(Collected data entries)
--------------------

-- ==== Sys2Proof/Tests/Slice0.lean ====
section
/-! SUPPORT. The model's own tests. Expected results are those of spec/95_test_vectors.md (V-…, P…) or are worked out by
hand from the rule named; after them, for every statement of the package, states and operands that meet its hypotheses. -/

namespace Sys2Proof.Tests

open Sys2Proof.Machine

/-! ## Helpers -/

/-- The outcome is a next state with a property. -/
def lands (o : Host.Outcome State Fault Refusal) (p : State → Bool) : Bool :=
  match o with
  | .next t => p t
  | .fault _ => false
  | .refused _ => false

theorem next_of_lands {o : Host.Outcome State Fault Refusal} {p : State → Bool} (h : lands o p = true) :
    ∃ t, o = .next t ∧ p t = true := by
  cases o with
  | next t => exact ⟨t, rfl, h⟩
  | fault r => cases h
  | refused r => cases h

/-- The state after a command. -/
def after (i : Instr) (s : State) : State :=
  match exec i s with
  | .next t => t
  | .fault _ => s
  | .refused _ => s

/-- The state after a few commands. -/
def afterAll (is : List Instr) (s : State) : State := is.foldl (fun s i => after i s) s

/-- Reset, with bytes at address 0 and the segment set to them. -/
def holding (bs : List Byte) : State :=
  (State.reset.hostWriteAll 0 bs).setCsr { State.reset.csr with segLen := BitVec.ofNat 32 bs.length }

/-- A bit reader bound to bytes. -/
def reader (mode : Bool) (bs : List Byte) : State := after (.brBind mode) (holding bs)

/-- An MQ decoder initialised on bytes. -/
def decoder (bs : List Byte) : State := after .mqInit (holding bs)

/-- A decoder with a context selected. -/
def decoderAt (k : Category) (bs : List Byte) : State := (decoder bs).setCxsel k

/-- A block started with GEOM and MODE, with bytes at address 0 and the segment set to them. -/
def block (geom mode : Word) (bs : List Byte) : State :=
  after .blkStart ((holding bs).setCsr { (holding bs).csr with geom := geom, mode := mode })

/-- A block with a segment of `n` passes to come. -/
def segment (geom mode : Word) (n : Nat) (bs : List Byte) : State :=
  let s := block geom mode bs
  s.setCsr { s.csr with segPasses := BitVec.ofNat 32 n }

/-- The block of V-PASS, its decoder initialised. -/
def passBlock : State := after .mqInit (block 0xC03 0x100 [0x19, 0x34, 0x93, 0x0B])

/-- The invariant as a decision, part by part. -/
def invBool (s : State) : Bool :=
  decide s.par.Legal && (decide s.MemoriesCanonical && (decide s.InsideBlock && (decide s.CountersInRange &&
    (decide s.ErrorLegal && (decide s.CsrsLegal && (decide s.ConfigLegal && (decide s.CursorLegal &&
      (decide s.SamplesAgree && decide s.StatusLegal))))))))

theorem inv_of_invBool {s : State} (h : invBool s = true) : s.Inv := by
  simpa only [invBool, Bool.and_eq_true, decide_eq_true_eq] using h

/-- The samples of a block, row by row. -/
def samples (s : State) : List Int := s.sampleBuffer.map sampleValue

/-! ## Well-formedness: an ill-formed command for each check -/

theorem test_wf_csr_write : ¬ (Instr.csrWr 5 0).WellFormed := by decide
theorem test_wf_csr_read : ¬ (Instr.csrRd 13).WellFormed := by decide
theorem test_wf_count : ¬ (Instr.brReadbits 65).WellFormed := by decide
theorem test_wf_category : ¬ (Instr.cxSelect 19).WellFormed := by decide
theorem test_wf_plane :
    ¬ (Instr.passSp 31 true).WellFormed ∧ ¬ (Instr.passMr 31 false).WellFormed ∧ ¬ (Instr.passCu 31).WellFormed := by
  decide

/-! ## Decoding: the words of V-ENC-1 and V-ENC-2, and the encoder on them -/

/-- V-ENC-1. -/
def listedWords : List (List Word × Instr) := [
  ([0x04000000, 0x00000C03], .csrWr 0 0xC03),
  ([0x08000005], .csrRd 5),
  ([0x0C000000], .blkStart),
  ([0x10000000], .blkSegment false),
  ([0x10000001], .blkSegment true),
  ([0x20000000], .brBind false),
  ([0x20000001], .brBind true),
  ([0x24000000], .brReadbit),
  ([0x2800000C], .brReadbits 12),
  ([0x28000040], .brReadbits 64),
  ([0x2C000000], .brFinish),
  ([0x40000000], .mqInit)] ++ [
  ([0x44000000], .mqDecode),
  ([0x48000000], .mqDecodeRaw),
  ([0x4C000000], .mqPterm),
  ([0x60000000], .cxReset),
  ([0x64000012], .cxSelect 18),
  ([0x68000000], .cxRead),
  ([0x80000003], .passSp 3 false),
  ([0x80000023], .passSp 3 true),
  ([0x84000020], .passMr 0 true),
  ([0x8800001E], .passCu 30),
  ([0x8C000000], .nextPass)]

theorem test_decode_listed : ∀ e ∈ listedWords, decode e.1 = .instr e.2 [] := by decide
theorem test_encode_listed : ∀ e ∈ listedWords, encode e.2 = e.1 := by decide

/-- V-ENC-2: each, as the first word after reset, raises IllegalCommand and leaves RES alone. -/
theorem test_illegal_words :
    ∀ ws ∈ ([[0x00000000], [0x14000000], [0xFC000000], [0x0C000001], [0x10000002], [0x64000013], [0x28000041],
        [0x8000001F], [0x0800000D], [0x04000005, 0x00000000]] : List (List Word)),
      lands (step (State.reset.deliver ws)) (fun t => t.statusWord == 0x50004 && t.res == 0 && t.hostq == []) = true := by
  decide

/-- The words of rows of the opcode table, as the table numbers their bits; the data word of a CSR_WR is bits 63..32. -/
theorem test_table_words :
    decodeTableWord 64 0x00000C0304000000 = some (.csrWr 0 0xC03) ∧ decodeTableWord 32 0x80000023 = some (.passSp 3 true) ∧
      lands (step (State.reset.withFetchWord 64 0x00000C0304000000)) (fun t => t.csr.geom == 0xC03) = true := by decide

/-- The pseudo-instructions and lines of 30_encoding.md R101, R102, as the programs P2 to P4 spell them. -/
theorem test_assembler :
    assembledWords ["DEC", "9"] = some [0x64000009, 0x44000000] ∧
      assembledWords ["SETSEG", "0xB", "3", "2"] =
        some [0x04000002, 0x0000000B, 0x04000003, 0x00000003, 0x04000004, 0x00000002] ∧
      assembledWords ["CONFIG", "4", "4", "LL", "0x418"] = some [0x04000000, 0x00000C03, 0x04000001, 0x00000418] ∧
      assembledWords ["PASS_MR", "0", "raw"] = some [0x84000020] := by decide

--------------------

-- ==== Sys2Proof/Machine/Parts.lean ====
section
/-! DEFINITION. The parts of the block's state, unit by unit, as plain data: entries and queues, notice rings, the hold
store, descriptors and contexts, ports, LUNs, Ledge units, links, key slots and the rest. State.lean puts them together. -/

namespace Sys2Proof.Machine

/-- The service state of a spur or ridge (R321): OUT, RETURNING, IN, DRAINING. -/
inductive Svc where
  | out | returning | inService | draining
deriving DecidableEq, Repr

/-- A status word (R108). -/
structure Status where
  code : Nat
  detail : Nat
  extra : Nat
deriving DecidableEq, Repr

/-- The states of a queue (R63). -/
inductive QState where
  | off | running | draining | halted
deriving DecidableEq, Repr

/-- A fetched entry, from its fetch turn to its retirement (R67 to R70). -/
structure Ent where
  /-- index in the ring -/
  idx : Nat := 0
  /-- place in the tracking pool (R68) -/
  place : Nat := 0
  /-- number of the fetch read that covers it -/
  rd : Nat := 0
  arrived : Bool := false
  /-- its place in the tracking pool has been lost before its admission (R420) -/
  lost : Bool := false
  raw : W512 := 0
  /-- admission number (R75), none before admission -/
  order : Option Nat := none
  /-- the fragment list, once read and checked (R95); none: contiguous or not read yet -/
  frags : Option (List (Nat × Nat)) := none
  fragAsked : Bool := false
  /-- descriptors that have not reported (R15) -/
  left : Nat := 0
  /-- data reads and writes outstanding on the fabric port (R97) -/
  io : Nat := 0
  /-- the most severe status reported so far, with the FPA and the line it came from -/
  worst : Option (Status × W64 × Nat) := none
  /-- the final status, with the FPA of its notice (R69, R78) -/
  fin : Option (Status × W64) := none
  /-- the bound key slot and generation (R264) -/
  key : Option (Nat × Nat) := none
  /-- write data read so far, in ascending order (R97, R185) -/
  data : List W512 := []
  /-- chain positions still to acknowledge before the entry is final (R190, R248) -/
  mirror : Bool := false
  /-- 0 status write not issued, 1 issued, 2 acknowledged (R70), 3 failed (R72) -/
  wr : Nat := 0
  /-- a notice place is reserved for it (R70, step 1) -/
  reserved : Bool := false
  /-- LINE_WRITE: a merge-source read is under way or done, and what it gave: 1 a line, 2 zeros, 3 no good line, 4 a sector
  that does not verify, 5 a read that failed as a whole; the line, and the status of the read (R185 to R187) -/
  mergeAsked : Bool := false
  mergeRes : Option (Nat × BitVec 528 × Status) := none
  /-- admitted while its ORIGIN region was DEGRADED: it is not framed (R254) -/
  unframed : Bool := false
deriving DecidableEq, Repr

--------------------

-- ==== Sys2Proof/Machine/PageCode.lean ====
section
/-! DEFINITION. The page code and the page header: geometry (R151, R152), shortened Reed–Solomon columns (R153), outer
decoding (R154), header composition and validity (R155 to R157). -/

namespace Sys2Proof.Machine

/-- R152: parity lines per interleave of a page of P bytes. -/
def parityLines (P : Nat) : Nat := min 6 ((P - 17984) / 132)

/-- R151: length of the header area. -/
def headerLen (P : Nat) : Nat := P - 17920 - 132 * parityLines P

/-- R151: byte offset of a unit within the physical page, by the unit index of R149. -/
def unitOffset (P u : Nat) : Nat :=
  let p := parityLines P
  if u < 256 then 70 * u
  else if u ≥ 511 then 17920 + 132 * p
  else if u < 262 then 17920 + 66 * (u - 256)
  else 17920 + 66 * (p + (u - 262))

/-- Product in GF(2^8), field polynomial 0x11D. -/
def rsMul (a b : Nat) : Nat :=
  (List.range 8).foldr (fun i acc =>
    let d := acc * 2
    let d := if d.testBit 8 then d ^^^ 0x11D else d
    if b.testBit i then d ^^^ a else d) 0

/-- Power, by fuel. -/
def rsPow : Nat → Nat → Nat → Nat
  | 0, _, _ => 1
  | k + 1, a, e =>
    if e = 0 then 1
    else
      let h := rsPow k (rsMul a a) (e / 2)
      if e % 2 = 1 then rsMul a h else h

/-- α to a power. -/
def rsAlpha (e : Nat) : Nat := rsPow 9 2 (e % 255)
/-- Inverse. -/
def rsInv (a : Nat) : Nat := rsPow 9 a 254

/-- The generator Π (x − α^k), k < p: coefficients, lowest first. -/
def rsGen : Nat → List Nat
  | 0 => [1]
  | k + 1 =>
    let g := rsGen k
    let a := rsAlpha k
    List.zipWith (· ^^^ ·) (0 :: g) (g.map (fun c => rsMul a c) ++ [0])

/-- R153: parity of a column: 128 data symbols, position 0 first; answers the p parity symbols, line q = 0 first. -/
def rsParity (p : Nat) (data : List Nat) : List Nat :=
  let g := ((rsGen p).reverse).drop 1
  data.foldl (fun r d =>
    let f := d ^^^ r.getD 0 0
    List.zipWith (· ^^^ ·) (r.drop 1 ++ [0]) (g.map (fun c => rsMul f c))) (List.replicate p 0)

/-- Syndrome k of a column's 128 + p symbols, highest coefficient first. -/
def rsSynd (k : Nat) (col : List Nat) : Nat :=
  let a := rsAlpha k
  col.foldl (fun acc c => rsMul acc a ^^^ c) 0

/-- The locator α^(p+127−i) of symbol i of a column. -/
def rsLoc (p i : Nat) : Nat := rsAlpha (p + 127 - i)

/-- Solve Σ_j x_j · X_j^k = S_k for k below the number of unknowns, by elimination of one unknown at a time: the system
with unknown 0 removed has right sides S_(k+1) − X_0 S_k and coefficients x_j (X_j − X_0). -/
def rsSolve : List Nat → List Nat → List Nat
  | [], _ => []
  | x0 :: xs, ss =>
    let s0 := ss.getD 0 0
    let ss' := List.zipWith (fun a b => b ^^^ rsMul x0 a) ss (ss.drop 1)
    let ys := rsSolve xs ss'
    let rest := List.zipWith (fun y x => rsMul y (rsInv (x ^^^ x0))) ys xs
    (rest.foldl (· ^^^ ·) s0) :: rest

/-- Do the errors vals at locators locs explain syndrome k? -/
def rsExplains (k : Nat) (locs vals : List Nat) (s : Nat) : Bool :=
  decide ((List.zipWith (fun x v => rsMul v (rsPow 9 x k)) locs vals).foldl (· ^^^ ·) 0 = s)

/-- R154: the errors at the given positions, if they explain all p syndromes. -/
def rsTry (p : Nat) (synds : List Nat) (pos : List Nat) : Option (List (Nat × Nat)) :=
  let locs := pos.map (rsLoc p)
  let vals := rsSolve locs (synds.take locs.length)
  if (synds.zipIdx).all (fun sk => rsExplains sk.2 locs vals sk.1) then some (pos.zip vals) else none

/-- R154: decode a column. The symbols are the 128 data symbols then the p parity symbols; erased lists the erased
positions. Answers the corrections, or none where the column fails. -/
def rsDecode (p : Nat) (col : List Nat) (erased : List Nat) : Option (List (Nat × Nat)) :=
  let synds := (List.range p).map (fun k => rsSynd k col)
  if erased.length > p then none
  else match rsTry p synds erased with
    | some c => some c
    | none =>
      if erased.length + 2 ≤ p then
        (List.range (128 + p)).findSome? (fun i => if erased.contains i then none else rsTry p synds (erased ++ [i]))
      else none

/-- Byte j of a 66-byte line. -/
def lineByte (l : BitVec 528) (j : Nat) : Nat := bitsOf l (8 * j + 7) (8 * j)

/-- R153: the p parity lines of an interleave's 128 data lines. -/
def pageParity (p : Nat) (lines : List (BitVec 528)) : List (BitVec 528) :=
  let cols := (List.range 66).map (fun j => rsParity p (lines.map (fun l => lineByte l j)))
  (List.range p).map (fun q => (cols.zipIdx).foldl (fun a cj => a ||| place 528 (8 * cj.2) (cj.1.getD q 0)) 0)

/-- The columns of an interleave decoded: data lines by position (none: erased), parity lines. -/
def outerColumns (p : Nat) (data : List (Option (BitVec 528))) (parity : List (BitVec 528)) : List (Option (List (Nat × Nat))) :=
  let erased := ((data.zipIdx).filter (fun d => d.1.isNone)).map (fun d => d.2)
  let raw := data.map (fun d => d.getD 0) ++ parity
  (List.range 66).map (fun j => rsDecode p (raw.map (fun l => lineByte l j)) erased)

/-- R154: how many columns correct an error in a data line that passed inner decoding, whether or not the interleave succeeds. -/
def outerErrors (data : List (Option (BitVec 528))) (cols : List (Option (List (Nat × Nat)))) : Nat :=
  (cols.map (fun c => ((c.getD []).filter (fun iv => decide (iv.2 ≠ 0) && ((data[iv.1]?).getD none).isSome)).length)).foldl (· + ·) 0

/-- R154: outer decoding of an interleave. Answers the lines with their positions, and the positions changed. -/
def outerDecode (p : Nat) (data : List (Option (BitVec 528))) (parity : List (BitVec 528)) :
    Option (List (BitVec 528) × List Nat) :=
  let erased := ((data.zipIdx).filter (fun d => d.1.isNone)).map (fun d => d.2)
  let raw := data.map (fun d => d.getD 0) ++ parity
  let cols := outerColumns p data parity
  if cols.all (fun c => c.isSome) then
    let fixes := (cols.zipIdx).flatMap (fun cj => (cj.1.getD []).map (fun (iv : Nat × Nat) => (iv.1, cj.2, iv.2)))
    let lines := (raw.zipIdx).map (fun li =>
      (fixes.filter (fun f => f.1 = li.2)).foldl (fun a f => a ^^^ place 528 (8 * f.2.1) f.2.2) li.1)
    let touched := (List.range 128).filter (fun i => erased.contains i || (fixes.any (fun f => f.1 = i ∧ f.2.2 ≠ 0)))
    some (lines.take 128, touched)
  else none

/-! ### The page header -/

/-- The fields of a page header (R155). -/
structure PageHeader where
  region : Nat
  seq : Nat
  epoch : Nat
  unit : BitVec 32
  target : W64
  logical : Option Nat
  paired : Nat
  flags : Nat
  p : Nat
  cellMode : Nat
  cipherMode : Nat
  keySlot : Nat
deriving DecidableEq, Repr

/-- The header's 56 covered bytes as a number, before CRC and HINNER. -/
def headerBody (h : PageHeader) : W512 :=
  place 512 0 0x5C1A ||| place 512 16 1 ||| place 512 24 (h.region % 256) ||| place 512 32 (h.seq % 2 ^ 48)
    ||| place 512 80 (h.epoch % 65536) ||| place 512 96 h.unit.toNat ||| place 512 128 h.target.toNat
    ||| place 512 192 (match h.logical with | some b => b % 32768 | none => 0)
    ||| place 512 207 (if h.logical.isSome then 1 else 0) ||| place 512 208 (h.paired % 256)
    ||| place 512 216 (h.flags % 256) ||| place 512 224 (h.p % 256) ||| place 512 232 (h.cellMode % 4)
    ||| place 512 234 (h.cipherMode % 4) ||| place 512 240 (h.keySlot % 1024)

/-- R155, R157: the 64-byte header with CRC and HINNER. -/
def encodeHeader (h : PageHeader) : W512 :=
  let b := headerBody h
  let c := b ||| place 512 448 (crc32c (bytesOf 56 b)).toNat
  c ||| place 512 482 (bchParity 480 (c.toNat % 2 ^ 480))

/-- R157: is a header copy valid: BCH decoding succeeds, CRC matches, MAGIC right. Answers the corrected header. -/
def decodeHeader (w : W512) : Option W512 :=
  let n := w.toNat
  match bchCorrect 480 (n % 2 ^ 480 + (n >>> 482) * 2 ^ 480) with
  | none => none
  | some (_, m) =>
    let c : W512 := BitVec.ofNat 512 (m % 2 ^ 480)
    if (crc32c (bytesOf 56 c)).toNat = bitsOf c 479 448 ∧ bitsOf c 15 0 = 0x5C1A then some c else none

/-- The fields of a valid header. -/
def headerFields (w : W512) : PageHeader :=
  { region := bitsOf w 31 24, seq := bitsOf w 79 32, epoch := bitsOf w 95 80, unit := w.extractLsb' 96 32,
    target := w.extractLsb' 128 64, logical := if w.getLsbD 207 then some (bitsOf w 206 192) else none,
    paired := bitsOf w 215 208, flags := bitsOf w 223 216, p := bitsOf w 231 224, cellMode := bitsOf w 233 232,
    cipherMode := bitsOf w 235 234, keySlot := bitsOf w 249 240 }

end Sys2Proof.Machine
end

--------------------

● Work instructions
Look through the data above for the string "BitVec" and copy every line where it appears.

● Solution to the exercise
  (State.reset.hostWriteAll 0 bs).setCsr { State.reset.csr with segLen := BitVec.ofNat 32 bs.length }
  s.setCsr { s.csr with segPasses := BitVec.ofNat 32 n }
  mergeRes : Option (Nat × BitVec 528 × Status) := none
def lineByte (l : BitVec 528) (j : Nat) : Nat := bitsOf l (8 * j + 7) (8 * j)
def pageParity (p : Nat) (lines : List (BitVec 528)) : List (BitVec 528) :=
def outerColumns (p : Nat) (data : List (Option (BitVec 528))) (parity : List (BitVec 528)) : List (Option (List (Nat × Nat))) :=
def outerErrors (data : List (Option (BitVec 528))) (cols : List (Option (List (Nat × Nat)))) : Nat :=
def outerDecode (p : Nat) (data : List (Option (BitVec 528))) (parity : List (BitVec 528)) :
    Option (List (BitVec 528) × List Nat) :=
  unit : BitVec 32
    let c : W512 := BitVec.ofNat 512 (m % 2 ^ 480)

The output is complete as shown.